We looked across our different businesses and capital and saw significant synergies: the operations and technology pieces take similar resources. Jonathan Assayag

Both companies will retain their brands and respective websites, but will benefit from back office and operational streamlining (neither company is profitable individually). The merged eÓtica/Lema21 entity expects to grow revenue by 40% in 2015 and cross 110,000 items sold.

eÓtica will integrate the home try-on program and buying process features Lema21 has developed, and will benefit from adding a strong private label to the fold. “We are kind of complementing each other with skills we didn’t have,” Ballardie said.

Case in point? Advertising. By partnering with Brazilian designer brands to create pop-up stores and popping up at fashion shows, Lema21 has found success in the social and PR realms, says Arruda. “We’re more about inbound interest, compared to Lema21, which is generating desire for a new brand,” says Ballardie.

With an estimated 26,000 optical shops across the country, dominated by three major brick and mortar chains with franchise models, eyewear is a $26 billion business in Latin America’s largest economy. And Ballardie estimates only 0.5% of the eyewear market is online.

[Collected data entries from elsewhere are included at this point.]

-- ==== Sys2Proof/Proofs/SystemRam.lean ====
section
/-! System RAM, its mirror and the four cells that have none (20_memory.md rule R66): which addresses select one of its
cells, and what a read sees after a write. -/

namespace Sys2Proof.Machine

/-- The two addresses of a cell of system RAM; the last four cells have the first one only (rules R62, R66). -/
theorem Bus.locate_eq_sysRam_iff (b : Bus) (x : Word) (off : Nat) :
    b.locate x = .sysRam off ↔
      x.toNat = 0xC000 + off ∧ off < 0x2000 ∨ x.toNat = 0xE000 + off ∧ off < 0x1FFC := by
  simp only [Bus.locate]
  split_ifs <;> simp <;> omega

/-- Below 0xFFFC, 0x2000 up from an address of system RAM is another address of the same cell. -/
theorem Bus.locate_mirror (b : Bus) {a : Word} (h : 0xC000 ≤ a.toNat) (h' : a.toNat + 0x2000 < 0xFFFC) :
    b.locate (a + 0x2000#16) = b.locate a := by
  have low : b.locate a = .sysRam (a.toNat - 0xC000) := (b.locate_eq_sysRam_iff a _).2 (by omega)
  have high : b.locate (a + 0x2000#16) = .sysRam (a.toNat - 0xC000) :=
    (b.locate_eq_sysRam_iff _ _).2 (by rw [BitVec.toNat_add, BitVec.toNat_ofNat]; omega)
  rw [low, high]

/-- A cell at 0xDFFC to 0xDFFF has no second address. -/
theorem Bus.locate_ne_of_unmirrored (b : Bus) {a x : Word} (h : 0xDFFC ≤ a.toNat) (h' : a.toNat < 0xE000)
    (hx : x ≠ a) : b.locate x ≠ b.locate a := by
  have ha : b.locate a = .sysRam (a.toNat - 0xC000) := (b.locate_eq_sysRam_iff a _).2 (by omega)
  have hne : x.toNat ≠ a.toNat := fun e => hx (BitVec.eq_of_toNat_eq e)
  rw [ha, ne_eq, b.locate_eq_sysRam_iff]
  omega

/-- A control byte is no cell that an address below 0xFFFC selects. -/
theorem Bus.locate_ne_of_control (b : Bus) {a x : Word} (ha : 0xFFFC ≤ a.toNat) (hx : x.toNat < 0xFFFC) :
    b.locate x ≠ b.locate a := by
  intro e
  have hcontrol := congrArg Loc.isControl e
  simp only [Bus.locate_isControl, decide_eq_decide] at hcontrol
  omega

/-- What is written from 0xC000 up is read at every address there that selects the same cell. -/
theorem State.memRead_memWrite_of_locate_eq (s : State) {a x : Word} (v : Byte) (ha : 0xC000 ≤ a.toNat)
    (hx : 0xC000 ≤ x.toNat) (e : s.bus.locate x = s.bus.locate a) : (s.memWrite a v).memRead x = v := by
  have writable : s.bus.writable a = true := by simp [Bus.writable, ha]
  change (s.bus.write a v).load ((s.bus.write a v).locate x) = v
  rw [Bus.locate_fixed (.inr hx) s.bus, Bus.load_write, if_pos ⟨e, writable⟩]

/-- A write is not seen at an address that selects another cell, as long as it leaves that address where it was. -/
theorem State.memRead_memWrite_of_locate_ne (s : State) {a x : Word} (v : Byte)
    (keeps : (s.bus.write a v).locate x = s.bus.locate x) (ne : s.bus.locate x ≠ s.bus.locate a) :
    (s.memWrite a v).memRead x = s.memRead x := by
  change (s.bus.write a v).load ((s.bus.write a v).locate x) = s.bus.load (s.bus.locate x)
  rw [keeps, Bus.load_write, if_neg fun e => ne e.1]

/-- Settles O18: the mirror by the cell the two addresses share, the rest by cells that differ. -/
theorem systemRamMirror : Obligations.SystemRamMirror := by
  intro s a v ha
  refine ⟨?self, ?mirrorAbove, ?mirrorBelow, ?control, ?unmirrored⟩
  case self => exact s.memRead_memWrite_of_locate_eq v ha ha rfl
  case mirrorAbove =>
    intro h
    exact s.memRead_memWrite_of_locate_eq v ha (by bv_omega) (s.bus.locate_mirror ha h)
  case mirrorBelow =>
    intro hlo hhi
    have hx : 0xC000 ≤ (a - 0x2000#16).toNat := by bv_omega
    have e := s.bus.locate_mirror hx (by bv_omega)
    rw [BitVec.sub_add_cancel] at e
    exact s.memRead_memWrite_of_locate_eq v ha hx e.symm
  case control =>
    intro hctl x hx hx'
    exact s.memRead_memWrite_of_locate_ne v (Bus.locate_fixed (.inr hx) _ _) (s.bus.locate_ne_of_control hctl hx')
  case unmirrored =>
    intro hlo hhi x hx
    exact s.memRead_memWrite_of_locate_ne v (Bus.locate_write _ v (by omega) x)
      (s.bus.locate_ne_of_unmirrored hlo hhi hx)

end Sys2Proof.Machine
end

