namespace Sys2Proof.Machine

theorem State.changesOnly.cost {s t : State} {ps : List Part} (h : s.changesOnly t ps) (n : Nat) :
    s.changesOnly { t with cost := n } ps :=
  State.changesOnly_of fun p hp => by cases p <;> exact h.1 _ hp

/-- Two changes one after the other. -/
theorem State.changesOnly.append {s t u : State} {ps qs : List Part} (h : s.changesOnly t ps) (k : t.changesOnly u qs) :
    s.changesOnly u (ps ++ qs) :=
  (h.mono fun _ => List.mem_append_left qs).trans (k.mono fun _ => List.mem_append_right ps)

section Operations
variable (s : State)

theorem State.changesOnly_setA (v : Byte) : s.changesOnly (s.setA v) [.a] := by
  refine State.changesOnly_of fun p hp => ?_
  cases p
  case a => simp at hp
  all_goals rfl

theorem State.changesOnly_setFlags (fl : Flags) : s.changesOnly (s.setFlags fl) [.f] := by
  refine State.changesOnly_of fun p hp => ?_
  cases p
  case f => simp at hp
  all_goals rfl

theorem State.changesOnly_setReg (r : Reg8) (v : Byte) : s.changesOnly (s.setReg r v) [regPart r] := by
  refine State.changesOnly_of fun p hp => ?_
  cases r <;> cases p <;> first | rfl | simp [regPart] at hp

theorem State.changesOnly_setBC (v : Word) : s.changesOnly (s.setBC v) [.b, .c] := by
  refine State.changesOnly_of fun p hp => ?_
  cases p
  case b | c => simp at hp
  all_goals rfl

theorem State.changesOnly_setDE (v : Word) : s.changesOnly (s.setDE v) [.d, .e] := by
  refine State.changesOnly_of fun p hp => ?_
  cases p
  case d | e => simp at hp
  all_goals rfl

theorem State.changesOnly_setHL (v : Word) : s.changesOnly (s.setHL v) [.h, .l] := by
  refine State.changesOnly_of fun p hp => ?_
  cases p
  case h | l => simp at hp
  all_goals rfl

theorem State.changesOnly_setAF (v : Word) : s.changesOnly (s.setAF v) [.a, .f] := by
  refine State.changesOnly_of fun p hp => ?_
  cases p
  case a | f => simp at hp
  all_goals rfl

theorem State.changesOnly_setSP (v : Word) : s.changesOnly { s with sp := v } [.sp] := by
  refine State.changesOnly_of fun p hp => ?_
  cases p
  case sp => simp at hp
  all_goals rfl

theorem State.changesOnly_setPC (v : Word) : s.changesOnly { s with pc := v } [.pc] := by
  refine State.changesOnly_of fun p hp => ?_
  cases p
  case pc => simp at hp
  all_goals rfl

theorem State.changesOnly_setPair (r : Reg16) (v : Word) : s.changesOnly (s.setPair r v) (pairParts r) := by
  cases r
  · exact s.changesOnly_setBC v
  · exact s.changesOnly_setDE v
  · exact s.changesOnly_setHL v
  · exact s.changesOnly_setSP v

theorem State.changesOnly_setStk (k : Stk16) (v : Word) : s.changesOnly (s.setStk k v) (stkParts k) := by
  cases k
  · exact s.changesOnly_setBC v
  · exact s.changesOnly_setDE v
  · exact s.changesOnly_setHL v
  · exact s.changesOnly_setAF v

theorem State.changesOnly_setIndex (x : Idx) (v : Word) : s.changesOnly (s.setIndex x v) [idxPart x] := by
  refine State.changesOnly_of fun p hp => ?_
  cases x <;> cases p <;> first | rfl | simp [idxPart] at hp

theorem State.changesOnly_setHalf (x : Idx) (h : Half) (v : Byte) : s.changesOnly (s.setHalf x h v) [idxPart x] := by
  cases h
  · exact s.changesOnly_setIndex x _
  · exact s.changesOnly_setIndex x _

theorem State.changesOnly_setXreg (x : Idx) (r : XReg8) (v : Byte) :
    s.changesOnly (s.setXreg x r v) [xregPart x r] := by
  cases r
  case xh =>
    have part : xregPart x .xh = idxPart x := by cases x <;> rfl
    exact part ▸ s.changesOnly_setHalf x .high v
  case xl =>
    have part : xregPart x .xl = idxPart x := by cases x <;> rfl
    exact part ▸ s.changesOnly_setHalf x .low v
  all_goals exact s.changesOnly_setReg _ v

theorem State.changesOnly_memWrite (a : Word) (v : Byte) : s.changesOnly (s.memWrite a v) [.bus] := by
  refine State.changesOnly_of fun p hp => ?_
  cases p
  case bus => simp at hp
  all_goals rfl

theorem State.changesOnly_memWrite16 (a v : Word) : s.changesOnly (s.memWrite16 a v) [.bus] :=
  (s.changesOnly_memWrite a (loByte v)).trans (State.changesOnly_memWrite _ (a + 1#16) (hiByte v))

theorem State.changesOnly_push16 (v : Word) : s.changesOnly (s.push16 v) [.sp, .bus] := by
  refine State.changesOnly_of fun p hp => ?_
  cases p
  case sp | bus => simp at hp
  all_goals rfl

theorem State.changesOnly_draw : s.changesOnly s.draw.2 [.draws] := by
  refine State.changesOnly_of fun p hp => ?_
  cases p
  case draws => simp at hp
  all_goals rfl

theorem State.changesOnly_ioRead (port : Byte) : s.changesOnly (s.ioRead port).2 [.vdp, .draws] := by
  refine State.changesOnly_of fun p hp => ?_
  unfold State.ioRead
  split <;> (try split) <;> cases p <;> first | rfl | simp at hp

theorem State.changesOnly_ioWrite (port v : Byte) : s.changesOnly (s.ioWrite port v) [.bus, .vdp, .psg] := by
  refine State.changesOnly_of fun p hp => ?_
  unfold State.ioWrite
  split <;> (try split) <;> cases p <;> first | rfl | simp at hp

end Operations

end Sys2Proof.Machine
end

section
/-! The loads, the stores and the exchanges (40_load8.md, 41_load16_stack_exchange.md). -/

namespace Sys2Proof.Machine

/-- Settles O34: every form is the write of one register. -/
theorem loadRegister : Obligations.LoadRegister := by
  intro s px r src n d nn q hq
  have effect : exec q.1 s = done q.2.2.2 (s.setReg q.2.1 q.2.2.1) := by
    fin_cases hq <;> rfl
  exact ⟨_, effect, rfl, s.reg_setReg _ _, (s.changesOnly_setReg _ _).cost _⟩

/-- Settles O35: every form is the write of one byte. -/
theorem storeByte : Obligations.StoreByte := by
  intro s px r n d nn q hq
  have effect : exec q.1 s = done q.2.2.2 (s.memWrite q.2.1 q.2.2.1) := by
    fin_cases hq <;> rfl
  exact ⟨_, effect, rfl, Bus.write_storesByte .., (s.changesOnly_memWrite _ _).cost _⟩

section Halves
variable (s : State) (x : Idx)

However, as Brazilians rapid smartphone adoption shows, there’s an opportunity to increase that number, and Ballardie sees the franchised model of the big offline players as a barrier for them to move online.  

Moreover, existing e-commerce platforms like Netshoes are already selling sunglasses in their product mix, but can’t offer the custom buying experience Lema21 and eÓtica offer as dedicated eyewear players — nor can they sell prescription products.

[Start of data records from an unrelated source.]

-- ==== Sys2Proof/Syntax.lean ====
section
/-! DEFINITION. The instructions: one constructor per row of spec/opcode_table.json, with the operands of
spec/30_encoding.md R95. Bits that R98 says are ignored are no operand. -/

namespace Sys2Proof

/-- The 34 mapped instructions (R95) and the no-op of unmapped words (R121), in the table's order. `x` and `y` are the
register fields `X` and `Y`, `nn` and `nnn` the literals `NN` and `NNN`, `n` the row count `N`. -/
inductive Instr where
  /-- `CLS` (R122). -/
  | cls
  /-- `RET` (R123). -/
  | ret
  /-- `JP NNN` (R124). -/
  | jp (nnn : Addr12)
  /-- `CALL NNN` (R125). -/
  | call (nnn : Addr12)
  /-- `SE Vx,NN` (R126). -/
  | seImm (x : Nibble) (nn : Byte)
  /-- `SNE Vx,NN` (R127). -/
  | sneImm (x : Nibble) (nn : Byte)
  /-- `SE Vx,Vy` (R128). -/
  | seReg (x y : Nibble)
  /-- `SNE Vx,Vy` (R129). -/
  | sneReg (x y : Nibble)
  /-- `LD Vx,NN` (R140). -/
  | ldImm (x : Nibble) (nn : Byte)
  /-- `ADD Vx,NN` (R141). -/
  | addImm (x : Nibble) (nn : Byte)
  /-- `LD Vx,Vy` (R142). -/
  | ldReg (x y : Nibble)
  /-- `OR Vx,Vy` (R143). -/
  | orReg (x y : Nibble)
  /-- `AND Vx,Vy` (R144). -/
  | andReg (x y : Nibble)
  /-- `XOR Vx,Vy` (R145). -/
  | xorReg (x y : Nibble)
  /-- `ADD Vx,Vy` (R146). -/
  | addReg (x y : Nibble)
  /-- `SUB Vx,Vy` (R147). -/
  | sub (x y : Nibble)
  /-- `SHR Vx` (R148); `Y` is encoded and ignored. -/
  | shr (x : Nibble)
  /-- `SUBN Vx,Vy` (R149). -/
  | subn (x y : Nibble)
  /-- `SHL Vx` (R150); `Y` is encoded and ignored. -/
  | shl (x : Nibble)
  /-- `LD I,NNN` (R170). -/
  | ldI (nnn : Addr12)
  /-- `JP V0,NNN` (R171). -/
  | jpV0 (nnn : Addr12)
  /-- `RND Vx,NN` (R172). -/
  | rnd (x : Nibble) (nn : Byte)
  /-- `DRW Vx,Vy,N` (R173). -/
  | drw (x y n : Nibble)
  /-- `SKP Vx` (R190). -/
  | skp (x : Nibble)
  /-- `SKNP Vx` (R191). -/
  | sknp (x : Nibble)
  /-- `LD Vx,DT` (R192). -/
  | ldVxDT (x : Nibble)
  /-- `LD DT,Vx` (R193). -/
  | ldDTVx (x : Nibble)
  /-- `LD ST,Vx` (R194). -/
  | ldSTVx (x : Nibble)
  /-- `LD Vx,K` (R195). -/
  | ldVxK (x : Nibble)
  /-- `ADD I,Vx` (R210). -/
  | addI (x : Nibble)
  /-- `LD F,Vx` (R211). -/
  | ldF (x : Nibble)
  /-- `LD B,Vx` (R212). -/
  | ldB (x : Nibble)
  /-- `LD [I],Vx` (R213). -/
  | stBlock (x : Nibble)
  /-- `LD Vx,[I]` (R214). -/
  | ldBlock (x : Nibble)
  /-- An unmapped word (R96, R121). -/
  | nop
  deriving DecidableEq, Repr

end Sys2Proof
end

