-- ==== Sys2Proof/Machine/Flow.lean ====
section
/-! DEFINITION. The meanings of spec/40_flow.md: the no-op, screen clear, return, jump, call and the four register
skips. Each takes the state at the start of its cycle (`pc` = `a`). -/

namespace Sys2Proof.Machine

/-- `NOP`, an unmapped word (R121): only the advance of the cycle. -/
def execNop (s : State) : Result := .next s.advance

/-- `CLS` (R122). -/
def execCls (s : State) : Result := .next (s.advance.setFb Framebuffer.blank)

/-- `RET` (R123). -/
def execRet (s : State) : Result :=
  if s.sp = 0 then s.raise .stackUnderflow
  else
    match s.stack[(s.sp - 1).toNat]? with
    | some w => .next (s.dropTop.setPc w)
    | none => .fault (.noSuchStackEntry (s.sp - 1).toNat)

/-- `JP NNN` (R124). -/
def execJp (nnn : Addr12) (s : State) : Result := .next (s.setPc (zextAddr nnn))

/-- `CALL NNN` (R125): pushes the advanced pointer. -/
def execCall (nnn : Addr12) (s : State) : Result :=
  if s.sp.toNat ≥ 15 then s.raise (.stackOverflow s.sp)
  else .next ((s.push s.advance.pc).setPc (zextAddr nnn))

/-- `SE Vx,NN` (R126). -/
def execSeImm (x : Nibble) (nn : Byte) (s : State) : Result := .next (s.advance.skipIf (s.getV x == nn))

/-- `SNE Vx,NN` (R127). -/
def execSneImm (x : Nibble) (nn : Byte) (s : State) : Result := .next (s.advance.skipIf (s.getV x != nn))

/-- `SE Vx,Vy` (R128). -/
def execSeReg (x y : Nibble) (s : State) : Result := .next (s.advance.skipIf (s.getV x == s.getV y))

/-- `SNE Vx,Vy` (R129). -/
def execSneReg (x y : Nibble) (s : State) : Result := .next (s.advance.skipIf (s.getV x != s.getV y))

end Sys2Proof.Machine
end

In fact, Netshoes is the company that’s helped eÓtica the most, since they’ve been pushing people to buy online for the last decade, Ballardie said.

“If they start to advertise that you can buy eyewear online, that it’s a good way to buy eyewear, that it’s easier and faster than going to the mall, and it works and it’s a good value proposition, we think that’s positive for us too,” he said.

Moving forward Ballardie has his eye on mobile. With smartphone sales exploding in Brazil, and a population that is significantly more tethered to their devices than their counterparts in the US or the rest of the BRIC countries, Ballardie is anticipating an entire demographic will come online via mobile, and skip the desktop experience altogether.

“30% of our traffic at eÓtica is mobile, and maybe 15-20% of our revenue, but I think that’s going to change dramatically in the next few years,” he says.